High-dose etoposide (2.0-2.4 g m(-2)) with granulocyte colony-stimulating factor (G-CSF) is an effective strategy to mobilize peripheral blood progenitor cells (PBPCs), although in some patients this is associated with significant toxicity. Sixty-three patients with malignancy were enrolled into this non-randomized sequential study. The majority (55/63, 87%) had received at least two prior regimens of chemotherapy, and seven patients had previously failed to mobilize following high-dose cyclophosphamide with G-CSF. Consecutive patient groups received etoposide at three dose levels [2.0 g m(-2) (n = 22), 1.8 g m(-2) (n = 20) and 1.6 g m(-2) (n = 21)] followed by daily G-CSF. Subsequent leukaphereses were assayed for CD34+ cell content, with a target total collection of 2.0 x 10(6) CD34+ cells kg(-1).
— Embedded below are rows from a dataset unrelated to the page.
-- ==== Sys2Proof/Laws/Surface.lean ====
section
/-! SUPPORT. One lemma per shared operation of `Machine/Surface.lean`: everything the surroundings can do. -/

namespace Sys2Proof.Machine

/-- What no operation of R258 touches (D29), and the model's own fields. -/
structure SameInside (s u : State) : Prop where
  ie : u.ie = s.ie
  time : u.t = s.t
  initPending : u.initPending = s.initPending
  flushing : u.flushing = s.flushing
  cycles : u.cycles = s.cycles
  calls : u.calls = s.calls
  devState : u.devState = s.devState

theorem SameInside.refl (s : State) : SameInside s s := ⟨rfl, rfl, rfl, rfl, rfl, rfl, rfl⟩

theorem SameInside.trans {s t u : State} (h : SameInside s t) (g : SameInside t u) : SameInside s u :=
  ⟨g.ie.trans h.ie, g.time.trans h.time, g.initPending.trans h.initPending, g.flushing.trans h.flushing,
    g.cycles.trans h.cycles, g.calls.trans h.calls, g.devState.trans h.devState⟩

theorem requestInterrupt_sameInside (m : Word) (s : State) : SameInside s (requestInterrupt m s) := by
  rcases requestInterrupt_cases m s with ⟨-, h⟩ | ⟨-, -, h⟩ | ⟨-, -, h⟩ <;> rw [h] <;>
    exact ⟨rfl, rfl, rfl, rfl, rfl, rfl, rfl⟩

theorem scheduleWake_sameInside (dev cycles : Nat) (ctx : Int) (s : State) :
    SameInside s (scheduleWake dev cycles ctx s) := by
  rcases scheduleWake_cases dev cycles ctx s with ⟨-, h⟩ | ⟨-, h⟩ <;> rw [h] <;> exact ⟨rfl, rfl, rfl, rfl, rfl, rfl, rfl⟩

theorem setNamed_sameInside (s : State) (r : RegName) (v : Word) : SameInside s (s.setNamed r v) := by
  cases r <;> exact ⟨rfl, rfl, rfl, rfl, rfl, rfl, rfl⟩

/-- D29: an operation of R258 leaves IE, T and the model's own fields. -/
theorem applyAction_sameInside (act : Action) (s : State) : SameInside s (applyAction act s) := by
  cases act with
  | setRegister r v => exact setNamed_sameInside s r v
  | writeMemory a v => exact ⟨rfl, rfl, rfl, rfl, rfl, rfl, rfl⟩
  | interrupt m => exact requestInterrupt_sameInside m s
  | scheduleWake d c x => exact scheduleWake_sameInside d c x s

theorem applyActions_cons (act : Action) (acts : List Action) (s : State) :
    applyActions (act :: acts) s = applyActions acts (applyAction act s) := rfl

theorem applyActions_sameInside (acts : List Action) (s : State) : SameInside s (applyActions acts s) := by
  induction acts generalizing s with
  | nil => exact SameInside.refl s
  | cons act acts ih => exact (applyAction_sameInside act s).trans (ih _)

/-- The part of the invariant that holds inside a flush too. -/
structure InvInside (s : State) : Prop where
  mem : s.mem.wf = true
  queue : s.iq.length ≤ Config.iqCap
  wakes : WakeSorted s.wq

theorem requestInterrupt_inv {s : State} (h : InvInside s) (m : Word) : InvInside (requestInterrupt m s) := by
  rcases requestInterrupt_cases m s with ⟨-, e⟩ | ⟨-, -, e⟩ | ⟨-, hl, e⟩ <;> rw [e]
  · exact h
  · exact ⟨h.mem, h.queue, h.wakes⟩
  · exact ⟨h.mem, by simpa using hl, h.wakes⟩

/-- R258: an operation keeps the invariant. -/
theorem applyAction_inv {s : State} (h : InvInside s) (act : Action) : InvInside (applyAction act s) := by
  cases act with
  | setRegister r v => cases r <;> exact ⟨h.mem, h.queue, h.wakes⟩
  | writeMemory a v => exact ⟨Memory.write_wf h.mem a v, h.queue, h.wakes⟩
  | interrupt m => exact requestInterrupt_inv h m
  | scheduleWake d c x =>
    rcases scheduleWake_cases d c x s with ⟨-, e⟩ | ⟨-, e⟩ <;> simp only [applyAction, e]
    · exact ⟨h.mem, h.queue, h.wakes⟩
    · exact ⟨h.mem, h.queue, insertWake_sorted _ h.wakes⟩

theorem applyActions_inv {s : State} (h : InvInside s) (acts : List Action) : InvInside (applyActions acts s) := by
  induction acts generalizing s with
  | nil => exact h
  | cons act acts ih => exact ih (applyAction_inv h act)

/-- R234: a frozen block stays as it is frozen, whatever its surroundings do. -/
theorem applyActions_frozen {s : State} (h : s.cpuState ≠ .running) (acts : List Action) :
    (applyActions acts s).cpuState = s.cpuState := by
  induction acts generalizing s with
  | nil => rfl
  | cons act acts ih =>
    have e : (applyAction act s).cpuState = s.cpuState := by
      cases act with
      | setRegister r v => cases r <;> rfl
      | writeMemory a v => rfl
      | interrupt m =>
        rcases requestInterrupt_cases m s with ⟨-, e⟩ | ⟨hr, -⟩ | ⟨hr, -⟩
        · simp only [applyAction, e]
        · exact absurd hr h
        · exact absurd hr h
      | scheduleWake d c x => rcases scheduleWake_cases d c x s with ⟨-, e⟩ | ⟨-, e⟩ <;> simp only [applyAction, e] <;> rfl
    exact (ih (by rw [e]; exact h)).trans e

/-- The surroundings never raise `IllegalInstruction`. -/
theorem applyActions_not_illegal {s : State} (h : s.cpuState ≠ .errorIllegalInstruction) (acts : List Action) :
    (applyActions acts s).cpuState ≠ .errorIllegalInstruction := by
  induction acts generalizing s with
  | nil => exact h
  | cons act acts ih =>
    refine ih ?_
    cases act with
    | setRegister r v => cases r <;> exact h
    | writeMemory a v => exact h
    | interrupt m =>
      rcases requestInterrupt_cases m s with ⟨-, e⟩ | ⟨-, -, e⟩ | ⟨-, -, e⟩ <;> simp only [applyAction, e]
      · exact h
      · simp
      · exact h
    | scheduleWake d c x =>
      rcases scheduleWake_cases d c x s with ⟨-, e⟩ | ⟨-, e⟩ <;> simp only [applyAction, e] <;> exact h

/-- R254: while a flush runs, no operation of the surroundings touches WQ. -/
theorem applyActions_wq_flushing {s : State} (h : s.flushing = true) (acts : List Action) :
    (applyActions acts s).wq = s.wq := by
  induction acts generalizing s with
  | nil => rfl
  | cons act acts ih =>
    have e : (applyAction act s).wq = s.wq := by
      cases act with
      | setRegister r v => cases r <;> rfl
      | writeMemory a v => rfl
      | interrupt m =>
        rcases requestInterrupt_cases m s with ⟨-, e⟩ | ⟨-, -, e⟩ | ⟨-, -, e⟩ <;> simp only [applyAction, e] <;> rfl
      | scheduleWake d c x =>
        rcases scheduleWake_cases d c x s with ⟨-, e⟩ | ⟨hf, -⟩
        · simp only [applyAction, e]; rfl
        · rw [h] at hf; cases hf
    exact (ih ((applyAction_sameInside act s).flushing.trans h)).trans e

/-- R254: while a flush runs, what an operation does does not depend on WQ. -/
theorem applyAction_setWq {s : State} (h : s.flushing = true) (act : Action) (w : List WakeRequest) :
    applyAction act (s.setWq w) = (applyAction act s).setWq w := by
  cases act with
  | setRegister r v => cases r <;> rfl
  | writeMemory a v => rfl
  | interrupt m =>
    cases hc : s.cpuState <;> by_cases hl : Config.iqCap ≤ s.iq.length <;>
      simp [applyAction, requestInterrupt, State.setWq, State.setIq, State.setCpuState, hc, hl]
  | scheduleWake d c x => simp [applyAction, scheduleWake, State.setWq, State.setDeferred, h]

/-- R254: so the loop may take its requests off WQ before it calls the devices. -/
theorem applyActions_setWq {s : State} (h : s.flushing = true) (acts : List Action) (w : List WakeRequest) :
    applyActions acts (s.setWq w) = (applyActions acts s).setWq w := by
  induction acts generalizing s with
  | nil => rfl
  | cons act acts ih =>
    rw [applyActions_cons, applyAction_setWq h, ih ((applyAction_sameInside act s).flushing.trans h), applyActions_cons]

/-- R251, R254: while a flush runs, the requests of the surroundings are deferred, in order. -/
theorem applyActions_deferred_flushing {s : State} (h : s.flushing = true) (acts : List Action) :
    (applyActions acts s).deferred = s.deferred ++ requestsOf s.t acts := by
  induction acts generalizing s with
  | nil => simp [applyActions, requestsOf]
  | cons act acts ih =>
    have k := applyAction_sameInside act s
    rw [applyActions_cons, ih (k.flushing.trans h), k.time]
    cases act with
    | setRegister r v => cases r <;> rfl
    | writeMemory a v => rfl
    | interrupt m =>
      rcases requestInterrupt_cases m s with ⟨-, e⟩ | ⟨-, -, e⟩ | ⟨-, -, e⟩ <;> simp only [applyAction, e] <;> rfl
    | scheduleWake d c x =>
      rcases scheduleWake_cases d c x s with ⟨-, e⟩ | ⟨hf, -⟩
      · simp [applyAction, e, requestsOf]
      · rw [h] at hf; cases hf

/-- R254: outside a flush, no operation of the surroundings defers a request. -/
theorem applyActions_deferred {s : State} (h : s.flushing = false) (acts : List Action) :
    (applyActions acts s).deferred = s.deferred := by
  induction acts generalizing s with
  | nil => rfl
  | cons act acts ih =>
    have e : (applyAction act s).deferred = s.deferred := by
      cases act with
      | setRegister r v => cases r <;> rfl
      | writeMemory a v => rfl
      | interrupt m =>
        rcases requestInterrupt_cases m s with ⟨-, e⟩ | ⟨-, -, e⟩ | ⟨-, -, e⟩ <;> simp only [applyAction, e] <;> rfl
      | scheduleWake d c x =>
        rcases scheduleWake_cases d c x s with ⟨hf, -⟩ | ⟨-, e⟩
        · rw [h] at hf; cases hf
        · simp only [applyAction, e]; rfl
    exact (ih ((applyAction_sameInside act s).flushing.trans h)).trans e

section
variable (react : Nat → DeviceCall → View → Reaction) (call : DeviceCall) (s : State)

/-- The state in which a called device begins to act. -/
def callStart : State :=
  (s.setDevState (react s.devState call s.view).devState).setCalls (s.calls ++ [call])

theorem callDevice_extra : (callDevice react call s).1 = (react s.devState call s.view).extra := rfl

/-- R256, R257, everything a callback can do: the device's operations, from the state at the call. -/
theorem callDevice_state : (callDevice react call s).2 =
    applyActions (react s.devState call s.view).actions (callStart react call s) := rfl

theorem callDevice_sameInside : SameInside (callStart react call s) (callDevice react call s).2 :=
  applyActions_sameInside _ _

theorem callDevice_time : (callDevice react call s).2.t = s.t := (callDevice_sameInside react call s).time
theorem callDevice_ie : (callDevice react call s).2.ie = s.ie := (callDevice_sameInside react call s).ie
theorem callDevice_cycles : (callDevice react call s).2.cycles = s.cycles := (callDevice_sameInside react call s).cycles
theorem callDevice_flushing : (callDevice react call s).2.flushing = s.flushing :=
  (callDevice_sameInside react call s).flushing
theorem callDevice_calls : (callDevice react call s).2.calls = s.calls ++ [call] := (callDevice_sameInside react call s).calls

theorem callDevice_inv {s : State} (h : InvInside s) : InvInside (callDevice react call s).2 :=
  applyActions_inv (s := callStart react call s) ⟨h.mem, h.queue, h.wakes⟩ _

end

/-- R254, everything the flush loop can do: one lemma for what it keeps. -/
theorem flushLoop_keeps (react : Nat → DeviceCall → View → Reaction) (fuel : Nat) {s : State} (h : InvInside s) :
    InvInside (flushLoop react fuel s) ∧ (flushLoop react fuel s).t = s.t ∧ (flushLoop react fuel s).ie = s.ie ∧
      (flushLoop react fuel s).cycles = s.cycles ∧ (flushLoop react fuel s).flushing = s.flushing := by
  induction fuel generalizing s with
  | zero => exact ⟨h, rfl, rfl, rfl, rfl⟩
  | succ fuel ih =>
    unfold flushLoop
    cases hw : s.wq with
    | nil => exact ⟨h, rfl, rfl, rfl, rfl⟩
    | cons q rest =>
      simp only
      split
      · have hs : InvInside (s.setWq rest) := ⟨h.mem, h.queue, (List.pairwise_cons.1 (hw ▸ h.wakes)).2⟩
        obtain ⟨hi, ht, he, hc, hf⟩ := ih (callDevice_inv react (.wake q.dev (s.t - q.start) q.ctx) hs)
        exact ⟨hi, ht.trans (callDevice_time ..), he.trans (callDevice_ie ..), hc.trans (callDevice_cycles ..),
          hf.trans (callDevice_flushing ..)⟩
      · exact ⟨h, rfl, rfl, rfl, rfl⟩

/-- R254, everything a flush keeps. -/
theorem flushWith_keeps (react : Nat → DeviceCall → View → Reaction) {s : State} (h : InvInside s) :
    InvInside (flushWith react s) ∧ (flushWith react s).t = s.t ∧ (flushWith react s).ie = s.ie ∧
      (flushWith react s).cycles = s.cycles ∧ (flushWith react s).flushing = false ∧
      (flushWith react s).deferred = [] := by
  have hs : InvInside (s.setFlushing true) := ⟨h.mem, h.queue, h.wakes⟩
  obtain ⟨hi, ht, he, hc, -⟩ := flushLoop_keeps react s.wq.length hs
  exact ⟨⟨hi.mem, hi.queue, insertWakes_sorted _ hi.wakes⟩, ht, he, hc, rfl, rfl⟩

/-- R107, R250, everything the end of a step can do. -/
theorem endStep_cases (s : State) :
    (s.cpuState = .errorIllegalInstruction ∧ endStep s = s) ∨
    (s.cpuState ≠ .errorIllegalInstruction ∧ endStep s = flush (advanceT s)) := by
  unfold endStep
  cases h : s.cpuState with
  | running => exact .inr ⟨by simp, rfl⟩
  | errorIllegalInstruction => exact .inl ⟨rfl, rfl⟩
  | errorInterruptQueueFilled => exact .inr ⟨by simp, rfl⟩

end Sys2Proof.Machine
end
Toxicity was assessed by the development of significant mucositis, the requirement for parenteral antibiotics or blood component support and rehospitalization incidence. Ten patients (16%) had less than the minimum target yield collected. Median collections in the three groups were 4.7 (2 g m(-2)), 5.7 (1.8 g m(-2)) and 6.5 (1.6 g m(-2)) x 10(6) CD34+ cells kg(-1). Five of the seven patients who had previously failed cyclophosphamide mobilization achieved more than the target yield. Rehospitalization incidence was significantly lower in patients receiving 1.6 g m(-2) etoposide than in those receiving 2.0 g m(-2) (P = 0.03). These data suggest that high-dose etoposide with G-CSF is an efficient mobilization regimen in the majority of heavily pretreated patients, including those who have previously failed on high-dose cyclophosphamide with G-CSF. An etoposide dose of 1.6 g m(-2) appears to be as effective as higher doses but less toxic.